/-- The vault layer is zeroed, and HBM lines under key 0; lines under other keys stay as ciphertext. -/
def zeroDie (s : State) (die : Nat) : State :=
  s.updMem fun m =>
    let keep (a : Nat) : Bool := decide (memDie a ≠ some die) || (!isVault a && Map.has m.kmat (a / 64))
    { m with
      cells := m.cells.filter fun c => keep c.1
      inl := m.inl.filter fun p => keep (64 * p.1)
      kmat := m.kmat.filter fun p => keep (64 * p.1)
      bad := m.bad.filter fun p => keep (64 * p.1)
      slots := m.slots.filter fun p => decide (p.1 / 64 ≠ die)
      frr := m.frr.filter fun p => decide (p.1 / 16 ≠ die)
      bias := m.bias.filter fun p => decide (p.1 / 2 ^ 24 ≠ die)
      biasReg := Map.del m.biasReg die }

/-- Registers and caches of the die's units. -/
def clearUnits (s : State) (die : Nat) : State :=
  { s with
    queues := s.queues.filter fun p => decide (p.1 / 64 ≠ die)
    graphs := s.graphs.filter fun p => decide (p.1 / 32 ≠ die)
    mseqs := s.mseqs.filter fun p => decide (p.1 / 40 ≠ die)
    mats := s.mats.filter fun p => decide (p.1 / 40 ≠ die)
    cops := s.cops.filter fun p => decide (p.1 / 32 ≠ die)
    ctxs := s.ctxs.filter fun p => decide (p.1 / 32 ≠ die)
    copyqs := s.copyqs.filter fun p => decide (p.1 / 4 ≠ die)
    ready := s.ready.filter fun p => decide (p.1 / 64 ≠ die)
    lastSrc := s.lastSrc.filter fun p => decide (p.1 / 4 ≠ die)
    moves := s.moves.filter fun p =>
      !((s.copyqs.any fun q => decide (q.1 / 4 = die) && q.2.any fun c => decide (c.id = p.1))
        || s.ctxs.any fun c => decide (c.1 / 32 = die) && c.2.ops.any fun o => decide (o.id = p.1))
    cores := s.cores.filter fun p => decide (p.1 / 160 ≠ die)
    etlb := s.etlb.filter fun p => decide (etlbDie p.1 ≠ die)
    tus := Map.del s.tus die
    dbg := Map.del s.dbg die
    icache := s.icache.filter fun p => decide (icDie p.1 ≠ die)
    invs := s.invs.filter fun i => decide (i.die ≠ die)
    unserv := s.unserv.filter fun u => decide (u.1 ≠ die)
    nodeDone := s.nodeDone.filter fun p => decide (p.1 / 32 ≠ die)
    fab := { s.fab with fetches := s.fab.fetches.filter fun p => decide (icDie p.1 ≠ die) }
    engs := Map.upd s.engs die fun e => { ChEng.reset with nextHandle := e.nextHandle } }

/-- The streams of other dies to a die that is reset: those it holds, those of packets on their way to it or at its Sash, and
those of the other dies' engines that have sent to it. -/
def lostStreams (s : State) (die : Nat) : List StreamKey :=
  let here := diePlace s die
  let e := s.eng die
  let flying := s.fab.net.filterMap fun m => match m.2.msg with
    | .req p => if m.2.dst = here then some p.key else none
    | _ => none
  let sent := s.engs.flatMap fun d => ((d.2.sent.filter fun x => goesTo x.p here).map fun x => x.p.key)
    ++ (d.2.kept.filter fun x => x.1.dst = here).map fun x => x.1.key
  let open' := (s.chans.filter fun c => c.2.dests.any fun t => decide (t.dst = here) && !t.fresh).map fun c => streamKey s c.1
  (e.streams.map (·.key) ++ e.lost ++ e.sash.map (·.key) ++ flying ++ sent ++ open').foldl
    (fun l k => if l.contains k || decide (k.pkg = s.fab.pkgid ∧ k.die = die) then l else l ++ [k]) []

/-- What is on its way to the die when it is reset: a packet completes with DestinationReset; a fetch request fails with
ProtectionFault, code 5 (R419); the die's own fetch requests are forgotten. -/
def bounce (die : Nat) (s : State) (p : Nat × NetMsg) : State :=
  let hit := decide (p.2.dst = diePlace s die)
  match p.2.msg with
  | .req q => if hit then goneAck die (takeMsg s p.1) q else s
  | .fetch ic pa _ _ _ =>
    if p.2.src = diePlace s die then takeMsg s p.1
    else if hit then fetchAnswer (takeMsg s p.1) p.2.src p.2.dst ic pa 5 0 else s
  | _ => s

/-- The front end after a reset: Ready, or Failed where every quad is retired. -/
def resetFe (s : State) (die : Nat) : State :=
  s.setFe die { Fe.reset with st := if (usableQuads s die).isEmpty then 2 else 1 }

/-- A die reset (R415) whose pages all are in device bias or count as answered: work is abandoned as kill mode does, caches are
written back and zeroed, keys unloaded. -/
def dieReset (s0 : State) (die : Nat) : State :=
  let s1 := (dieCores s0 die).foldl coreDrainAll (killDie s0 die)
  let s2 := zeroDie (flushHomes s1 die) die
  let s3 := (clearUnits s2 die).updEng die fun e => { e with lost := lostStreams s2 die }
  let s4 := (s2.eng die).sash.foldl (goneAck die) (s3.fab.net.foldl (bounce die) s3)
  resetFe (s4.updLd die fun l => { l with flip := none, ending := none, hostKey := 0, asked := [] }) die

/-- Registers that a locked TDI freezes (R406), as they stand. -/
def frozenVals (s : State) (die : Nat) : List W64 :=
  [Map.getD s.mem.biasReg die 0, (s.tu die).astab, (s.tu die).cbase, (s.tu die).climit, (s.tu die).side, (s.fe die).en0, (s.fe die).en1]

def tdiLocked (s : State) (die : Nat) : Bool := decide ((s.ld die).tdi = .locked ∨ (s.ld die).tdi = .run)

/-- A TDI is in ERROR, with vector 2 (R406). -/
def toError (s : State) (die : Nat) : State := (s.updLd die fun l => { l with tdi := .error }).irq die 2

/-- The reset itself and what follows it. A reset that changes a frozen register of a locked TDI moves it to ERROR (R406);
STOP_INTERFACE reports when the TDI is unlocked. -/
def endReset (s : State) (die : Nat) (after : After) : State :=
  let u := s.setMem { s.mem with bias := s.mem.bias.filter fun p => decide (p.1 / 2 ^ 24 ≠ die) }
  let s1 := dieReset u die
  let s2 := match after with
    | .plain => s1
    | .failed => s1.setFe die { Fe.reset with st := 2 }
    | .stop => (s1.updLd die fun l => { l with tdi := .unlocked, session := none }).answer .stopped
  if tdiLocked s2 die && decide (frozenVals s2 die ≠ frozenVals s die) then toError s2 die else s2

/-- A flip in progress completes without the host (R404), as does what an earlier reset waits for. -/
def flipsDone (s : State) (die : Nat) : State :=
  let s1 := match (s.ld die).flip with
    | some f => flipDone (setBias s f.page 0) die 0
    | none => s
  match (s1.ld die).ending with
  | some e => endReset s1 die e.after
  | none => s1

/-- A die reset (R415): every host-biased page is flipped to device bias as R401 gives, then the reset acts; of an unbound die
at once. While the host has still to answer, the die's engines and front end start nothing. -/
def resetDie (s : State) (die : Nat) (after : After) : State :=
  let s1 := flipsDone s die
  let pages := (s1.mem.bias.filter fun p => decide (p.1 / 2 ^ 24 = die)).map (·.1)
  if (s1.ld die).port.isNone || pages.isEmpty then endReset s1 die after
  else (pages.foldl (fun s p => setBias s p 3) s1).updLd die fun l =>
    { l with ending := some { lines := pages.flatMap pageLines, since := s.cycle, after := after } }

/-- The host has answered for the last line: the reset acts. -/
def settleReset (s : State) (die : Nat) : State :=
  match (s.ld die).ending with
  | some e => if e.lines.isEmpty then endReset s die e.after else s
  | none => s

/-- A TDI moves to ERROR: vector 2 is raised and the die is reset (R406). -/
def tdiError (s : State) (die : Nat) : State := resetDie (toError (flipsDone s die) die) die .plain

/-- BIRSP (R401, R403): the host answers for one line. -/
def execBirsp (line : Nat) (s : State) : Host.Outcome State Fault Refusal :=
  .next (settleReset (answerLine s (lineDie line) line) (lineDie line))

/-- Since when a snoop of a line is unanswered: of a flip, of a reset, or of a device request. -/
def snoopSince (s : State) (line : Nat) : Option Nat :=
  let l := s.ld (lineDie line)
  let flip := l.flip.bind fun f => if f.lines.contains line then some f.since else none
  let ending := l.ending.bind fun f => if f.lines.contains line then some f.since else none
  (flip.or ending).or (Map.get l.asked line)

/-- BISNP_TIMEOUT (R404): a snoop unanswered for 2^24 cycles counts as answered, and vector 0 is raised. -/
def execBisnpTimeout (line : Nat) (s : State) : Host.Outcome State Fault Refusal :=
  let die := lineDie line
  match snoopSince s line with
  | none => .next s
  | some c => if s.cycle < c + 2 ^ 24 then .next s else .next (settleReset ((answerLine s die line).errIrq die) die)

/-! ### The Hinge pair (R337) -/

/-- HINGE_MISMATCH: dispatch stops while the pair recovers; a second mismatch within 10 s fails the die, whose tenant is
reset. -/
def execHingeMismatch (die : Nat) (s : State) : Host.Outcome State Fault Refusal :=
  let f := s.fe die
  let now := s.timeNs.toNat
  let second := match f.mismatch with
    | some t => decide (now ≤ t + 10000000000)
    | none => false
  if 16 ≤ die then .refused .noSuchUnit
  else if f.st ≠ 1 then .next s
  else if second then .next ((resetDie s die .failed).updFe die fun f => { f with st := 2 })
  else .next (s.setFe die { f with recovering := true, mismatch := some now })

/-- HINGE_RECOVERY_RESUME: the pair resumes from the rebuilt scheduler state, which nothing has changed. -/
def execHingeRecoveryResume (die : Nat) (s : State) : Host.Outcome State Fault Refusal :=
  .next (s.updFe die fun f => { f with recovering := false })

end Sys2Proof.Machine
end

» Exercise
From the line that has "let s1 := (dieCores" through the line that has "def frozenVals (s", copy every line exactly as it appears above, and leave out all others.

» Task response
  let s1 := (dieCores s0 die).foldl coreDrainAll (killDie s0 die)
  let s2 := zeroDie (flushHomes s1 die) die
  let s3 := (clearUnits s2 die).updEng die fun e => { e with lost := lostStreams s2 die }
  let s4 := (s2.eng die).sash.foldl (goneAck die) (s3.fab.net.foldl (bounce die) s3)
  resetFe (s4.updLd die fun l => { l with flip := none, ending := none, hostKey := 0, asked := [] }) die

/-- Registers that a locked TDI freezes (R406), as they stand. -/
def frozenVals (s : State) (die : Nat) : List W64 :=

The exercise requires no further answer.